**Exercise details:** Below are the records; restate word for word the lines from the first through the one containing "inductive Space where", and only those.

**Data for the task:**
-- ==== Sys2Proof/Machine/Address.lean ====
section
/-! DEFINITION. Register address arithmetic (R41 to R43, R140 to R142): the wire addresses of a unit's
status block, capability block and control words. -/

namespace Sys2Proof.Machine

/-- The two register spaces of the adapter (R41). -/
inductive Space where
  | input
  | holding
  deriving DecidableEq, Repr

/-- The base offset of a space: wire address = physical address - base (R41). -/
def Space.base : Space → Nat
  | .input => 30001
  | .holding => 40001

/-- The address `ADDR_STATUS` computes (R140). -/
def addrStatusWord (b : Word) : Except BlockError Word :=
  (readUid b).map fun uid => BitVec.ofNat 16 (2000 + 6 * (uid - 100))

/-- The address `ADDR_CAP` computes (R141). -/
def addrCapWord (b : Word) : Except BlockError Word :=
  (readUid b).map fun uid => BitVec.ofNat 16 (1000 + 3 * (uid - 100))

/-- The address `ADDR_CTRL` computes. The uid is checked first (R142, R243). -/
def addrCtrlWord (a b : Word) : Except BlockError Word :=
  match readUid b with
  | .error e => .error e
  | .ok uid => (readWordNumber a).map fun k => BitVec.ofNat 16 (1999 + k + 3 * (uid - 100))

/-- `ADDR_STATUS` (R140). -/
def execAddrStatus (_a b : Word) (s : State) : Host.Outcome State Fault Refusal :=
  completeRes (addrStatusWord b) s

/-- `ADDR_CAP` (R141). -/
def execAddrCap (_a b : Word) (s : State) : Host.Outcome State Fault Refusal :=
  completeRes (addrCapWord b) s

/-- `ADDR_CTRL` (R142). -/
def execAddrCtrl (a b : Word) (s : State) : Host.Outcome State Fault Refusal :=
  completeRes (addrCtrlWord a b) s

end Sys2Proof.Machine
end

**Reply:**
-- ==== Sys2Proof/Machine/Address.lean ====
section
/-! DEFINITION. Register address arithmetic (R41 to R43, R140 to R142): the wire addresses of a unit's
status block, capability block and control words. -/

namespace Sys2Proof.Machine

/-- The two register spaces of the adapter (R41). -/
inductive Space where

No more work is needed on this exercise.